Looking Back

Looking Back – March 23, 2011

WINNERS: A.J. Foyt and the Holman & Moody Ford team pose for photographers after winning the July 1965 NASCAR stock-car race at Daytona Int’l Speedway. (Chris Economaki Photo)

50 Years Ago – March 22, 1961

In a fitting climax to an action-packed season, Len Duncan edged Jim Lacy by inches Saturday night to win the 100-lap TQ midget feature at the National Guard Armory in Teaneck, N.J. Even though he had to settle for second-place money in the century grind, Lacy’s effort was enough to capture the American Three-Quarter Midget Racing Ass’n’s indoor championship.

25 Years Ago – March 16, 1986

Driving a former Cale Yarborough Monte Carlo wrenched by an all-female pit crew, Bill Venturini scored his first career superspeedway victory Saturday in the Dixie 300 ARCA Permatex Supercar Series race at Atlanta Int’l Raceway. Venturini took the lead for the final time with 14 laps remaining in the 198-lap race and beat David Sosebee to the checkered flag by one second.

Countdown To 100 – 2000 – Juan Pablo Montoya

Juan Pablo Montoya made it look easy — too easy in fact — as the defending CART series champion blew away the Indy Racing Northern Lights Series competition to win the 84th Indianapolis 500.

Montoya, who led 167 of the 200 laps, won by 7.189 seconds over 1996 winner Buddy Lazier. The Colombian became the first rookie to win the Indianapolis 500 since Graham Hill in 1966.

He also gave CART bragging rights as the first CART driver to win at Indy since the CART-IRL split in 1996.

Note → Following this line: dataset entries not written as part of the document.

/-- A version in which units have been retired published (R462, R465): stacks that are gone lose their frames, a host link whose pair of islands
has gone fails, and the device halts where another pair has gone. -/
def State.publishUnits (s : State) (m : SMap) (links : List Link) : State :=
  let gone := fun (k : Nat) => m.pairDead k && (s.dev.map.version == 0 || !s.dev.map.pairDead k)
  let links := links.map fun l => if l.n < 2 && gone (l.n + 2) then { l with state := .failed, width := 0, speed := 0 : Link }.publish else l
  if s.dev.state == .halted then s
  else
    let s := s.loseStacks s.dev.map m
    if [0, 1, 4, 5, 6, 7].any gone then s.halt m links else s.publish m links

/-- A unit retired, with the version that says so (R462, R465). -/
def State.retire (s : State) (u : UnitId) : State :=
  s.publishUnits ((s.dev.map.retire u).withFeatures s.dev.coreLacks s.dev.mccLacks) s.dev.links

/-! ### Links (R482-R491) -/

/-- Nominal width and speed of a link, and its lowest usable ones. -/
def linkLimits (n : Nat) : (Nat × Nat) × (Nat × Nat) :=
  if n < 2 then ((16, 128000), (1, 2500))
  else if n < 10 then ((128, 40000), (32, 0))
  else ((8, 224000), (2, 112000))

/-- A link by number. -/
def Device.link? (d : Device) (n : Nat) : Option Link := d.links.find? fun l => l.n == n

/-- The dies that reach the hub over links that carry traffic (R490). -/
def connected (links : List Link) : List Nat := reachedFrom (dieLinks links Link.carries) 4

/-- The map without the live dies that no longer reach the hub (R490). -/
def SMap.dropLost (m : SMap) (links : List Link) : SMap :=
  let ds := connected links
  (List.range 4).foldl (fun (m : SMap) d => if m.liveDie.getLsbD d && !ds.contains d then m.dropDie d else m) m

/-- Links changed and the change published; before version 1 nothing is (R485, R490). -/
def State.publishLinks (s : State) (links : List Link) : State :=
  if s.dev.map.version == 0 then { s with dev := { s.dev with links := links } }
  else s.publish ((s.dev.map.dropLost links).withFeatures s.dev.coreLacks s.dev.mccLacks) links

/-- Links changed without a version: on entry to training nothing is published (R485). -/
def State.putLink (s : State) (l : Link) : State := { s with dev := { s.dev with links := setLink s.dev.links l } }

/-- HOST_LINK_INIT: host link initialisation trains a link that is down; a hot reset brings a failed one down, which a later initialisation then
trains (R482). -/
def execHostLinkInit (link : Nat) (hot : Bool) (s : State) : Host.Outcome State Fault Refusal :=
  .next (match s.dev.link? link with
    | some l =>
      if link < 2 && l.state == .down then s.putLink { l with state := .training, since := s.now, retraining := false }
      else if link < 2 && hot && l.state == .failed then s.putLink { l with state := .down, width := 0, speed := 0, retraining := false }
      else s
    | none => s)

/-- PEER_ENABLE: a peer port that is down trains (R482, R491). -/
def execPeerEnable (func port : Nat) (s : State) : Host.Outcome State Fault Refusal :=
  .next (match s.dev.link? (10 + port) with
    | some l =>
      if func = 0 && s.hostServed && l.state == .down then s.putLink { l with state := .training, since := s.now, retraining := false } else s
    | none => s)

/-- PEER_DISABLE: a peer port that is up or degraded goes down, and the change is published (R482, R485, R491). -/
def execPeerDisable (func port : Nat) (s : State) : Host.Outcome State Fault Refusal :=
  .next (match s.dev.link? (10 + port) with
    | some l =>
      if func = 0 && s.hostServed && (l.state == .up || l.state == .degraded) then
        s.publishLinks (setLink s.dev.links ({ l with state := .down, width := 0, speed := 0 : Link }.publish))
      else s
    | none => s)

/-- A width and a rate, in Mb/s, that PCI Express 7.0 defines, at which alone the host links train (R486; the values are PRESUMED, log 129). -/
def pcieDefines (width speed : Nat) : Bool :=
  [1, 2, 4, 8, 16].contains width && [2500, 5000, 8000, 16000, 32000, 64000, 128000].contains speed

/-- LINK_TRAINED: training ends up, degraded or failed; retraining never raises width or speed (R482, R483, R485). -/
def State.linkTrained (s : State) (n width speed : Nat) : State :=
  match s.dev.link? n with
  | none => s
  | some l =>
    let lim := linkLimits n
    if l.state != .training || lim.1.1 < width || lim.1.2 < speed || (l.retraining && (l.width < width || l.speed < speed)) then s
    else
      let usable := lim.2.1 ≤ width && lim.2.2 ≤ speed
      if n < 2 && usable && !pcieDefines width speed then s
      else
      let new : Link :=
        if width = lim.1.1 && speed = lim.1.2 then { l with state := .up, width := width, speed := speed, retraining := false }
        else if usable then { l with state := .degraded, width := width, speed := speed, retraining := false }
        else { l with state := .failed, width := 0, speed := 0, retraining := false }
      s.publishLinks (setLink s.dev.links new.publish)

/-- LINK_TRAINED (R485). -/
def execLinkTrained (link width speed : Nat) (s : State) : Host.Outcome State Fault Refusal := .next (s.linkTrained link width speed)

/-- LINK_TRAIN_TIMEOUT: 1 s of training without result fails the link (R482). -/
def execLinkTrainTimeout (link : Nat) (s : State) : Host.Outcome State Fault Refusal :=
  .next (match s.dev.link? link with
    | some l =>
      if l.state == .training && l.since + 1000000000 ≤ s.now then
        s.publishLinks (setLink s.dev.links ({ l with state := .failed, width := 0, speed := 0, retraining := false : Link }.publish))
      else s
    | none => s)

/-- 24 hours in ns. -/
def dayNs : Nat := 86400000000000

/-- LINK_RETRAIN: a link that is up or degraded trains again; the third time within 24 hours it fails (R482, R483). -/
def State.linkRetrain (s : State) (n : Nat) : State :=
  match s.dev.link? n with
  | none => s
  | some l =>
    if l.state == .up || l.state == .degraded then
      let recent := l.retrains.filter fun t => s.now < t + dayNs
      if 2 ≤ recent.length then
        s.publishLinks (setLink s.dev.links ({ l with state := .failed, width := 0, speed := 0, retrains := s.now :: recent : Link }.publish))
      else s.putLink { l with state := .training, since := s.now, retraining := true, retrains := s.now :: recent }
    else s

/-- A flit or beat of a link that a replay corrects is counted, and causes nothing else (R456, R483). -/
def State.linkCorrected (s : State) (n : Nat) : State :=
  match s.dev.link? n with
  | some l => if l.serves then s.putLink { l with corrected := l.corrected + 1 } else s
  | none => s

/-- LINK_RETRAIN (R483). -/
def execLinkRetrain (link : Nat) (s : State) : Host.Outcome State Fault Refusal := .next (s.linkRetrain link)

/-! ### Errors and self-tests (R456-R459, R462) -/

/-- A register of a strand poisoned (R457). -/
def Strand.poisonReg (st : Strand) (n : Nat) : Strand := st.setReg n { st.reg n with poison := true }

/-- Sectors tagged as poisoned at their home slice (R457). -/
def State.poisonSectors (s : State) (ias : List Nat) : State :=
  ias.foldl (fun (s : State) ia => if s.poison.contains (sectorOf ia) then s else { s with poison := sectorOf ia :: s.poison }) s

/-- A register of a strand on a unit spoilt (R457): the strand's number and the register's. -/
def State.poisonRegister (s : State) (agent : Nat) (reg : Option (Nat × Nat)) : State :=
  match reg with
  | none => s
  | some (id, n) => match s.strand? id with
    | some st => if st.agentCore == agent then s.setStrand (st.poisonReg n) else s
    | none => s

/-- Sectors of an agent's L1 spoilt: the tags are at the home slices, and the copy that the L1 holds is poisoned (R457). -/
def State.poisonL1 (s : State) (agent : Nat) (ias : List Nat) : State :=
  let s := s.poisonSectors ias
  { s with l1 := s.l1.map fun l =>
      if l.core == agent then { l with poison := (ias.filter fun ia => lineOf ia == l.line).foldl (fun p ia => setBit p (ia % 128 / 32)) l.poison }
      else l }

/-- Sectors of the scratchpads of groups on a core spoilt (R457). -/
def State.poisonScratch (s : State) (core : Nat) (secs : List (Nat × Nat)) : State :=
  { s with groups := s.groups.map fun g =>
      if g.core == core && !g.away then
        { g with poison := (secs.filter fun x => x.1 == g.id && 32 * x.2 < g.scratchLen).foldl (fun p x => if p.contains x.2 then p else x.2 :: p) g.poison }
      else g }

/-- ERROR_DETECTED: an uncorrectable error is charged to its unit (R456), and the data it spoils is poisoned (R457). An error of an FP32 unit
strikes at the strand's next check point, where the shadow shows it (R458). -/
def State.errorDetected (s : State) (e : ErrorSource) : State :=
  match e with
  | .shadow strand lane bits =>
    if s.dev.map.shadow then
      match s.strand? strand with
      | some st => s.setStrand { st with shadowHit := st.shadowHit ++ [(lane, bits)] }
      | none => s
    else s
  | .coreStorage core reg scratch secs => (((s.poisonRegister core reg).poisonScratch core scratch).poisonL1 core secs).chargeUnit (.core core)
  | .mccStorage c reg secs => ((s.poisonRegister (mccAgent c) reg).poisonL1 (mccAgent c) secs).chargeUnit (.mcc c)
  | .band c b => s.chargeUnit (.band c b)
  | .l2 d n secs => (s.poisonSectors secs).chargeUnit (.slice d n)
  | .hbm d q secs => (s.poisonSectors secs).chargeUnit (.pchannel d q)
  | .hubIsland n => s.chargeUnit (.island n)

/-- ERROR_DETECTED (R462). -/
def execErrorDetected (e : ErrorSource) (s : State) : Host.Outcome State Fault Refusal := .next (s.errorDetected e)

/-- No work is left on a unit under test (R462 step 1): its teams are saved or have ended, and no tile strand holds the band. -/
def State.unitQuiet (s : State) (u : UnitId) : Bool :=
  match u with
  | .core n => !(s.groups.any fun g => g.core == n && !g.ended && !g.away)
  | .mcc c => !(s.strands.any fun x => x.tile && x.core == c && x.state != .exited)
  | .band c b => !((s.cluster c).pbands.any fun p => p.n == b)
  | _ => true

/-- SELF_TEST_COMPLETE: a pass counts a transient, and the third within 24 hours retires the unit; a failure retires it (R462). -/
def State.selfTestComplete (s : State) (u : UnitId) (pass : Bool) : State :=
  if !s.underTest u || !s.unitQuiet u then s
  else
    let recent := s.dev.transients.filter fun t => s.now < t.2 + dayNs
    let count := (recent.filter fun t => t.1 == u).length
    let s := { s with dev := { s.dev with
                               tests := s.dev.tests.filter fun t => t.unit != u
                               transients := if pass then (u, s.now) :: recent else recent } }
    if pass && count < 2 then s else s.retire u

/-- SELF_TEST_COMPLETE (R462). -/
def execSelfTestComplete (u : UnitId) (pass : Bool) (s : State) : Host.Outcome State Fault Refusal := .next (s.selfTestComplete u pass)

/-- A group that has not ended faults with REPLAY-MISMATCH, for an instruction of a strand that runs, has exited or lies in its save area; saved, it
faults at once (R459, DESIGN CHOICE, log 131). -/
def State.replayFault (s : State) (r : Replay) : State :=
  match s.group? r.group with
  | none => s
  | some g =>
    if g.ended then s
    else
      let kept := ((s.team? g.team).map (·.kept)).getD []
      let st := match s.strand? r.strand, kept.find? fun x => x.id == r.strand with
        | some st, _ => st
        | none, some st => st
        | none, none => startStrand r.strand g.id 0 g.core 0 0 0 0 0 0 0 []
      let s := s.groupFault st 2 0x85 r.addr.toNat 0 r.addr.lo 0 0
      match s.team? g.team with
      | some t => s.setTeam { t with kept := t.kept.map fun x => if x.group == g.id && !x.tile then { x with state := .exited } else x }
      | none => s

/-- REPLAY_CHECK: a queued instruction is run again on its recorded sources and compared (R459). Its result is a function of these alone, so that a
sound unit gives what it gave before: `mismatch` says that an error struck (log 78). It is charged to the core, and unwinds the strand where the region
that was open at the issue is open still, or else faults its group. -/
def State.replayCheck (s : State) (core quadrant index : Nat) (mismatch : Bool) : State :=
  let k := s.core core
  let q := vget k.replay quadrant []
  match q[index]? with
  | none => s
  | some r =>
    let s := s.setCore { k with replay := vset k.replay quadrant (q.eraseIdx index) }
    if !mismatch then s
    else
      let s := s.chargeUnit (.core core)
      match s.strand? r.strand with
      | none => s.replayFault r
      | some st =>
        if st.state != .exited && (st.rets.any fun e => e.isRegion && r.region == some e.opened) then
          s.raise st { cause := 0x21, addr := r.addr, lanes := st.path, detail := 0x100 }
        else s.replayFault r

/-- REPLAY_CHECK (R459). -/
def execReplayCheck (core quadrant index : Nat) (mismatch : Bool) (s : State) : Host.Outcome State Fault Refusal :=
  .next (s.replayCheck core quadrant index mismatch)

“He’s the greatest race driver in the world and now he is the most famous,” said Montoya’s team owner, Chip Ganassi.

Newsmaker – Jim Hall

Even though it failed to finish three of the four SCCA Canadian-American Challenge Cup events in which it competed, Jim Hall’s innovative Chaparral 2J sports car was among the top news stories of the 1970 season.

Resembling a box-like vacuum cleaner, the radical racer included a 45-horsepower snowmobile engine that drove two 17-inch fans. The fans generated downforce by sucking air from under the car while articulated plastic skirts, located around the car’s bottom perimeter, maintained the vacuum. The skirts scraped the track surface, moving up and down with the car’s suspension.

But a ruling in December by the sporting arm of the Federation Internationale de l’Automobile outlawed the Chaparral 2J in its original configuration.

Chris’s Column – April 14, 1971

“The national drag racing scene is beginning to get complicated. For years NHRA was the dominant force (not that it still isn’t), then AHRA arrived on the scene. Late last year IHRA blossomed and is off to a good start. Now comes the news the United Hot Rod Ass’n has been formed with New York’s National Speedway as its home base. Intent is to promote — rather than sanction — drag events on a nationwide basis.”